Now, for $B_1, \ldots, B_n \in \mathcal{B}(\mathbb{R})$ we have $B_i \in \mathcal{A}_i$ so
$$B_1 \times \cdots \times B_n = \underbrace{(B_1 \times \mathbb{R}^{n-1})}_{\in \mathcal{B}(\mathbb{R}^n)} \cap \underbrace{(\mathbb{R} \times B_2 \cap \mathbb{R}^{n-2})}_{\in \mathcal{B}(\mathbb{R}^n)} \cap \cdots \cap \underbrace{(\mathbb{R}^{n-1} \times B_n)}_{\in \mathcal{B}(\mathbb{R}^n)} \in \mathcal{B}(\mathbb{R}^n)$$
We conclude $\mathcal{B}(\mathbb{R}) \times \cdots \times \mathcal{B}(\mathbb{R}) \subseteq \mathcal{B}(\mathbb{R}^n)$.
A: It suffices to prove that $\sigma(\mathcal{B}({\bf{R}})\times\mathcal{B}({\bf{R}}))=\sigma(\mathcal{I}^{2})=\mathcal{B}({\bf{R}}^{2})$, here $\mathcal{I}^{2}$ is the set of all open boxes.
Denoting $\mathcal{I}^{1}$ the set of all open intervals, then $\mathcal{I}^{2}=\mathcal{I}^{1}\times\mathcal{I}^{1}$ in the canonical sense.
It suffices to prove that $\sigma(\sigma(\mathcal{I}^{1})\times\sigma(\mathcal{I}^{1}))=\sigma(\mathcal{I}^{1}\times\mathcal{I}^{1})$.
The crucial point is to prove that $\sigma(\mathcal{I}^{1})\times\sigma(\mathcal{I}^{1})\subseteq\sigma(\mathcal{I}^{1}\times\mathcal{I}^{1})$.

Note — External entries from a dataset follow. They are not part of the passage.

-- ==== Sys2Proof/Certificates/Slice0/Obligations.lean ====
section
/-! DEFINITION. The statements for the provers. Each docstring names what of spec/ it formalises. -/

open Sys2Proof Sys2Proof.Machine

/-! Encoding. -/

/-- R70, R71: a word decodes to a command exactly when it is that command's encoding, so decoding inverts encoding
for every command and every `fid`, and no word is read as a command it is not. -/
def Obligations.DecodeAndEncodeAgree : Prop :=
  ∀ (w : Word) (i : Instr), decode w = .ok i ↔ encode i = w

/-- R72: the legal words are those with `op` 0x01 to 0x0D, `rsv = 0`, and `fid = 0` unless `op` is 0x05 to 0x07. -/
def Obligations.LegalWordsDecode : Prop :=
  ∀ w : Word, (∃ i, decode w = .ok i) ↔
    (1 ≤ (w.extractLsb' 0 8).toNat ∧ (w.extractLsb' 0 8).toNat ≤ 0x0D) ∧ w.extractLsb' 8 8 = 0 ∧
      (w.extractLsb' 16 16 = 0 ∨ (w.extractLsb' 0 8 = 5 ∨ w.extractLsb' 0 8 = 6 ∨ w.extractLsb' 0 8 = 7))

/-- The command words that R82 and `95_test_vectors.md` spell out decode to the commands they give them. -/
def Obligations.SpecWordsDecodeAsPrinted : Prop :=
  decode 0x00000001 = .ok .clrerr ∧ decode 0x00000002 = .ok .blank ∧ decode 0x00000003 = .ok .resolve ∧
    decode 0x00000004 = .ok .parse ∧ decode 0x00120005 = .ok (.lookup 0x0012) ∧
    decode 0x00100006 = .ok (.get 0x0010) ∧ decode 0x00030007 = .ok (.set 0x0003) ∧
    decode 0x00000008 = .ok .serialize ∧ decode 0x00000009 = .ok .check ∧ decode 0x0000000A = .ok .encrypt ∧
    decode 0x0000000B = .ok .decrypt ∧ decode 0x0000000C = .ok .tencrypt ∧ decode 0x0000000D = .ok .tdecrypt

/-! Reset and the invariant. -/

/-- Section 6 of `10_state.md`: after reset every register is zero, `STATUS` is 0, no byte of `REC` or `AUX` has been
written (each holds an unknown value, a free value of the model, log 1), and `SCHROM` is the parameter's. Holds for
every instance. -/
def Obligations.ResetLeavesRegistersZero : Prop :=
  ∀ c : Config, (State.resetOf c).status = 0 ∧ (State.resetOf c).errinfo = 0 ∧ (State.resetOf c).gen = 0 ∧
    (State.resetOf c).rlen = 0 ∧ (State.resetOf c).schsel = 0 ∧ (State.resetOf c).val = 0 ∧
    (State.resetOf c).alen = 0 ∧ (State.resetOf c).cksum = 0 ∧ (State.resetOf c).dsc0 = 0 ∧
    (State.resetOf c).dsc1 = 0 ∧ (∀ a, (State.resetOf c).recByte a = Config.unwrittenRec a) ∧
    (∀ a, (State.resetOf c).auxByte a = Config.unwrittenAux a) ∧ (State.resetOf c).cfg.schrom = c.schrom

/-- The invariant holds after reset, for every instance and so for `State.reset` (whose instance is the model's
choice, log 3). -/
def Obligations.ResetMeetsInvariant : Prop :=
  (∀ c : Config, configOk c = true → Inv (State.resetOf c)) ∧ Inv State.reset

/-- Every step keeps the invariant: the buffers stay canonical and inside their sizes, `BOUND` stays true to its
meaning (R37), `ERR` stays a code some command raises (R170, R181), `ERRINFO` stays 0 without an error (R26). -/
def Obligations.StepKeepsInvariant : Prop :=
  ∀ s t : State, Inv s → step s = .next t → Inv t

/-- No command is ever refused; one faults exactly where `BOUND = 1` is not true to its meaning (log 5); and from a
state of the invariant neither a command nor a step ever faults, so no run from reset does. -/
def Obligations.InvariantStatesNeverFault : Prop :=
  (∀ (i : Instr) (s : State), (∀ r, exec i s ≠ .refused r) ∧
    ((∃ f, exec i s = .fault f) ↔ needsBound i = true ∧ s.err = 0 ∧ s.bound = true ∧ boundHeader s = none)) ∧
  (∀ s : State, Inv s → (∀ f, step s ≠ .fault f) ∧ (∀ i f, exec i s ≠ .fault f))

/-- R5, R39: no step changes the parameters; a step makes at most one access, the first of those the host is to make
(the host's queue and the parameters in the state are the model's choice, log 2 and log 3); commands change neither
what the host will do nor what it has been told. -/
def Obligations.StepKeepsParametersAndMakesOneAccess : Prop :=
  (∀ s t : State, step s = .next t → t.cfg = s.cfg ∧ t.host = s.host.tail) ∧
    (∀ (i : Instr) (s t : State), exec i s = .next t → t.cfg = s.cfg ∧ t.host = s.host ∧ t.replies = s.replies)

Let $E\in\mathcal{I}^{1}$, and $\pi_{1}$ the first projection, as we know that $\pi_{1}^{-1}(\sigma(\mathcal{I}^{1}))=\sigma(\pi_{1}^{-1}(\mathcal{I}^{1}))$, then $\sigma(\mathcal{I}^{1})\times E=\sigma(\mathcal{I}^{1}\times E)\subseteq\sigma(\mathcal{I}^{1}\times\mathcal{I}^{1})$, so $\sigma(I^{1})\times\mathcal{I}^{1}\subseteq\sigma(\mathcal{I}^{1}\times\mathcal{I}^{1})$.

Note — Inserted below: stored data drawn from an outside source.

/-- An odd count, and one above `AUXMAX`. -/
theorem witness_SetStringPadsAsDescribed_range :
    FieldReady { bound 0 136 with alen := 3 } (schema 0) 0x0020 (field 0 13) ∧
      FieldReady { bound 0 136 with alen := 258 } (schema 0) 0x0020 (field 0 13) ∧
      (field 0 13).dkind = .str ∧ 3 % 2 ≠ 0 ∧ Config.testInstance.auxMax < 258 := by decide +kernel

/-- The field's length and one byte less. -/
theorem witness_SetRawNeedsExactLength :
    FieldReady { bound 0 136 with alen := 8 } (schema 0) 0x0021 (field 0 14) ∧
      FieldReady { bound 0 136 with alen := 7 } (schema 0) 0x0021 (field 0 14) ∧
      (field 0 14).dkind = .raw ∧ (field 0 14).width = 8 := by decide +kernel

theorem witness_GetAfterSetReturnsValue_number :
    ∃ t, FieldReady v32c (schema 3) 0x0002 (field 3 1) ∧ exec (.set 0x0002) v32c = .next t ∧ t.err = 0 ∧
      (field 3 1).dkind = .int :=
  ⟨_, by decide +kernel,
    eq_next_after (by decide +kernel), by decide +kernel, by decide +kernel⟩

theorem witness_GetAfterSetReturnsValue_bits :
    ∃ t, FieldReady (bound 1 136) (schema 1) 0x0012 (field 1 7) ∧ exec (.set 0x0012) (bound 1 136) = .next t ∧
      t.err = 0 ∧ (field 1 7).dkind = .bits :=
  ⟨_, by decide +kernel,
    eq_next_after (by decide +kernel), by decide +kernel, by decide +kernel⟩

theorem witness_GetAfterSetReturnsValue_raw :
    ∃ t, FieldReady { v32c with alen := 4 } (schema 3) 0x0050 (field 3 2) ∧
      exec (.set 0x0050) { v32c with alen := 4 } = .next t ∧ t.err = 0 ∧ (field 3 2).dkind = .raw :=
  ⟨_, by decide +kernel,
    eq_next_after (by decide +kernel), by decide +kernel, by decide +kernel⟩

/-- The longest value that fits the field, 11 code units without a terminator. -/
def fullString : State := { auxWrite (bound 1 136) 0 (zeros 22) with alen := 22 }

theorem witness_GetAfterSetReturnsValue_string :
    ∃ t, FieldReady fullString (schema 1) 0x0020 (field 1 13) ∧ exec (.set 0x0020) fullString = .next t ∧
      t.err = 0 ∧ (field 1 13).dkind = .str ∧ fullString.alen.toNat = 2 * (field 1 13).width ∧
      ∀ k, k < 11 → ¬(fullString.auxByte (2 * k) = 0xFF ∧ fullString.auxByte (2 * k + 1) = 0xFF) :=
  ⟨_, by decide +kernel,
    eq_next_after (by decide +kernel), by decide +kernel, by decide +kernel, by decide +kernel, by decide +kernel⟩

/-- The empty string, one word, the last shift and one string of eight bytes. -/
theorem witness_SumLaws :
    ([] : List Byte).length % 2 = 0 ∧ (bytes [1, 0]).length % 2 = 0 ∧ 23 < 24 ∧ (zeros 8).length % 8 = 0 := by decide

/-- SERIALIZE, CHECK and CHECK after SERIALIZE. -/
theorem witness_SerializeStoresPayloadSum : Ready v32c ∧ boundHeader v32c = some (schema 3) := by decide +kernel
theorem witness_CheckComparesWithoutError : Ready (bound 0 136) ∧ boundHeader (bound 0 136) = some (schema 0) := by
  decide +kernel
theorem witness_CheckAfterSerializeSucceeds : Ready v36 ∧ boundHeader v36 = some (schema 5) := by decide +kernel

/-- The shifts at both ends of the range. -/
theorem witness_ShuffleFollowsOrderTable : 0 < 24 ∧ 23 < 24 := by decide
theorem witness_InverseTableIsTheOnlyOne :
    (invTable.getD 13 0 = 10 ∧ invTable.getD 9 0 = 18) ∧ popSeq 0 [0x41, 0x42, 0x43, 0x44] = pad4 [0x41, 0x42, 0x43, 0x44] := by
  decide +kernel
theorem witness_UnshuffleInvertsShuffle : 0 < 24 ∧ 23 < 24 := by decide

theorem witness_StreamIsKeyedAndSelfInverse : (zeros 8).length % 2 = 0 ∧ 2 * 3 + 1 < (zeros 8).length := by decide

/-- TS5 grows under each of the four commands and still fits. -/
theorem witness_cipher_fits :
    Ready v36 ∧ boundHeader v36 = some (schema 5) ∧
      v36.rlen.toNat + growth ((schema 5).payEnd - 8) ≤ v36.cfg.recMax ∧
      v36.rlen.toNat + growth ((schema 5).tailEnd - (schema 5).payEnd) ≤ v36.cfg.recMax ∧
      growth ((schema 5).payEnd - 8) = 2 ∧ growth ((schema 5).tailEnd - (schema 5).payEnd) = 3 := by decide +kernel

/-- A payload, and a tail, of 129 bytes in a record that fills `REC` (V38). -/
theorem witness_cipher_full :
    (Ready (full 137 137) ∧ boundHeader (full 137 137) = some (headerAt (full 137 137).cfg.schrom 1) ∧
      (full 137 137).cfg.recMax < (full 137 137).rlen.toNat + growth (137 - 8)) ∧
    Ready (full 8 137) ∧ boundHeader (full 8 137) = some (headerAt (full 8 137).cfg.schrom 1) ∧
      (full 8 137).cfg.recMax < (full 8 137).rlen.toNat + growth (137 - 8) := by decide +kernel

theorem witness_DecryptAfterEncryptRestoresPayload :
    Ready v32c ∧ boundHeader v32c = some (schema 3) ∧ ((schema 3).payEnd - 8) % 4 = 0 := by decide +kernel

/-- A record of TS0 with two bytes of payload that are not zero, and their sum stored. -/
def v27 : State :=
  memWrite (memWrite { bound 0 136 with recBuf := Memory.writeBytes [] 0 (zeros 136) } 8 [0x5E]) 6 [0x5E, 0x00]

theorem witness_DecryptAfterEncryptIsIdentity :
    Ready v27 ∧ boundHeader v27 = some (schema 0) ∧ ((schema 0).payEnd - 8) % 8 = 0 ∧
      (v27.recByte 4 = 0 ∧ v27.recByte 5 = 0 ∧ storedChecksum v27 = payloadSum v27 (schema 0)) := by decide +kernel

/-- The encrypted record of V32c. -/
theorem witness_EncryptAfterDecryptRestoresRecord :
    Ready (run v32c 0x0000000A) ∧ boundHeader (run v32c 0x0000000A) = some (schema 3) ∧
      ((schema 3).payEnd - 8) % 4 = 0 ∧
      storedChecksum (run v32c 0x0000000A) =
        sum16 (lcgXor ((storedChecksum (run v32c 0x0000000A)).setWidth 32)
          (memRead (run v32c 0x0000000A) 8 ((schema 3).payEnd - 8))) := by decide +kernel

theorem witness_TailTransformsUndoEachOther :
    Ready v34 ∧ boundHeader v34 = some (schema 2) ∧ ((schema 2).tailEnd - (schema 2).payEnd) % 4 = 0 ∧
      (schema 2).tailEnd - (schema 2).payEnd = 20 := by decide +kernel

theorem witness_EncryptAndTencryptCommute :
    Ready v34 ∧ boundHeader v34 = some (schema 2) ∧ ((schema 2).payEnd - 8) % 4 = 0 ∧
      ((schema 2).tailEnd - (schema 2).payEnd) % 4 = 0 := by decide +kernel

Similarly, we let $\pi_{2}$ to be the second projection, then $\pi_{2}^{-1}(\sigma(\mathcal{I}^{1}))=\sigma(\pi_{2}^{-1}(\mathcal{I}^{1}))$. For $F\in\sigma(\mathcal{I}^{1})$, we have $F\times\sigma(\mathcal{I}^{1})=\sigma(F\times\mathcal{I}^{1})\subseteq\sigma(\mathcal{I}^{1}\times\mathcal{I}^{1})$ by the result just proved.